The number of liquid explosives are relatively few when compared to the number of solid explosives presently available. Moreover, among those few liquid explosives, most of them are not used in industry. As a matter of fact, their uses are limited to that of laboratory experimentation.
This invention relates to a new liquid explosive composition which is freely pourable and hence conforms to any shape any provides good blast coupling. Said invention has commercial use and is created from easily obtainable explosives and materials, such as, nitromethane, trinitrotoluene and pyridine. The liquid explosive of the present invention may be used in shaped charges, reactive armors, bombs and warheads.
Nitromethane, which acts as the base of the present invention, was first synthesized by Kolbe in 1872. It is so insensitive that it was not until 1938 that its detonation property was revealed by McKittrick. Once this detonation property was discovered, research was initiated to find sensitizers to increase its ease of detonation. World War II research produced sensitizers, primarily amines, which made nitromethane detonatable with a blasting cap. In 1945, Ericksen and Rowen listed over one dozen nitromethane - amine mixtures along with their explosive ability. These nitromethane - amine mixtures are set forth in U.S. Pst. No. 3,309,251 (Audrieth, Ericksen and Tomlinson) at column 1, line 56 through column 2, line 6.
U.S. Pat. No. 3,798,092 issued to Runge and Edwards teaches a liquid explosive having a low freezing point. Said liquid explosive comprises nitromethane and methylene chloride in the weight ratio of 70 to 30, respectively. The explosive is sensitized by 2-12% by weight of diethylenetriamine (DETA). The presence of DETA in said liquid explosive is critical.
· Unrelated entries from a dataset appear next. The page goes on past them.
/-- The export window that grants a request to local `[a, a + n)` from a device and loom (R317): the lowest of loom × 8 + window, and how many qualify. -/
def expFor (s : State) (srcDev srcLoom a n : Nat) (rt : Right) (coh : Bool) : Option (Nat × Nat) × Nat :=
  let all := (liveLooms s).flatMap fun l =>
    if (loomOf s l).closed then [] else
    ((List.range 8).filter fun e =>
      let w := expFrom (lv s l) e
      w.valid && within a n w.base w.size && decide (w.devLo ≤ srcDev) && decide (srcDev ≤ w.devHi) &&
      (w.anyLoom || decide (w.srcLoom = srcLoom)) && (w.coherent == coh) &&
      (match rt with
       | .read => w.read
       | .write => w.write
       | .atomic => w.atomic
       | .knot => w.knot)).map fun e => (l, e)
  (all.head?, all.length)

/-- A host access cut off because the PCIe link is down (R404): reported with the PCIe block as suspect. -/
def hostDown (s : State) (repT repI a : Nat) : State :=
  report (blkError s 0x300000 6 0) (localRep s 0x080 0 .host repT repI a) false

-- ## Local accesses (R281, R284-R286, R327)

/-- Coherent lines that a local access must wait for (R325, R327). -/
def homeWait (s : State) (a n : Nat) (w : Bool) : State :=
  let ls := linesHeld s a n w
  if ls.isEmpty then s else needs s (.snoop ls w)

/-- The requester ID of a host-window access (R272, R281): the loom's function. -/
def hostAs (s : State) (l : Option Nat) : State :=
  match l with
  | some i => { s with hostFn := some (loomFn s i) }
  | none => s

/-- A local read already allowed, charged to a loom or to none at `cost` bytes: a block that closes answers ERR_RESET (R406), bad blocks fail it (R286), host segments are checked first (R281), coherent lines are snooped (R327). -/
def localReadAt (s : State) (w : Who) (l : Option Nat) (a n cost : Nat) : State × Except AccErr (List Byte) :=
  if shutPlace s w a then (s, .error ⟨4, some 6, a⟩) else
  match placeOf s a with
  | .dram _ _ =>
    match (blocksOf a n).find? (badBlock s) with
    | some b => (ueFound s b w.typ w.inst, .error ⟨4, none, b * 64⟩)
    | none => (homeWait (bill s l a cost) a n false, .ok (localRd s a n))
  | .pool _ _ => (homeWait s a n false, .ok (localRd s a n))
  | .hostWin o =>
    if !hostOk s o n then (s, .error ⟨4, some 0x10, a⟩)
    else if !s.boot.pcieUp then (hostDown s w.typ w.inst a, .error ⟨4, none, a⟩)
    else if blockClosed s .pcie then (s, .error ⟨4, some 6, a⟩)
    else (hostAs s l, .ok (localRd s a n))
  | _ => (s, .ok (localRd s a n))

/-- A dense local read. -/
def localRead (s : State) (w : Who) (l : Option Nat) (a n : Nat) : State × Except AccErr (List Byte) :=
  localReadAt s w l a n (denseCost a n)

/-- A local write already allowed, charged to a loom or to none at `cost` bytes beside the reads of its partial blocks; a block that closes answers ERR_RESET (R406). -/
def localWriteAt (s : State) (w : Who) (l : Option Nat) (a : Nat) (bs : List Byte) (cost : Nat) : State × Option AccErr :=
  if shutPlace s w a then (s, some ⟨4, some 6, a⟩) else
  match placeOf s a with
  | .hostWin o =>
    if !hostOk s o bs.length then (s, some ⟨4, some 0x10, a⟩)
    else if !s.boot.pcieUp then (hostDown s w.typ w.inst a, some ⟨4, none, a⟩)
    else if blockClosed s .pcie then (s, some ⟨4, some 6, a⟩)
    else (localWr (hostAs s l) a bs, none)
  | _ => (localWr (homeWait (bill s l a (cost + partCost a bs.length)) a bs.length true) a bs, none)

/-- A dense local write. -/
def localWrite (s : State) (w : Who) (l : Option Nat) (a : Nat) (bs : List Byte) : State × Option AccErr :=
  localWriteAt s w l a bs (denseCost a bs.length)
U.S. Pat. Nos. 3,663,324 and 3,747,679, both issued to Roberts, teach a liquid explosive in suspension form which comprises 20 parts by weight of a high explosive in nitromethane. The references, however, do not teach the addition of a high explosive, such as trinitrotoluene, in an amine-sensitized nitromethane. They further do not teach the high explosive and nitromethane combination in the form of a true solution. Moreover, the explosives of Roberts involve at least five components; whereas, the present invention comprises a three-component explosive solution.
U.S. Pat. No. 3,288,867, issued to Egly and Jeffries, teaches the addition of acetone, methylene chloride and numerous other ingredients, other than those claimed herein, to nitromethane. These ingredients are added to nitromethane in order to prevent its detonation. The reference teaches these, and other solvents, as desensitizers; and hence, this reference teaches away from the present invention.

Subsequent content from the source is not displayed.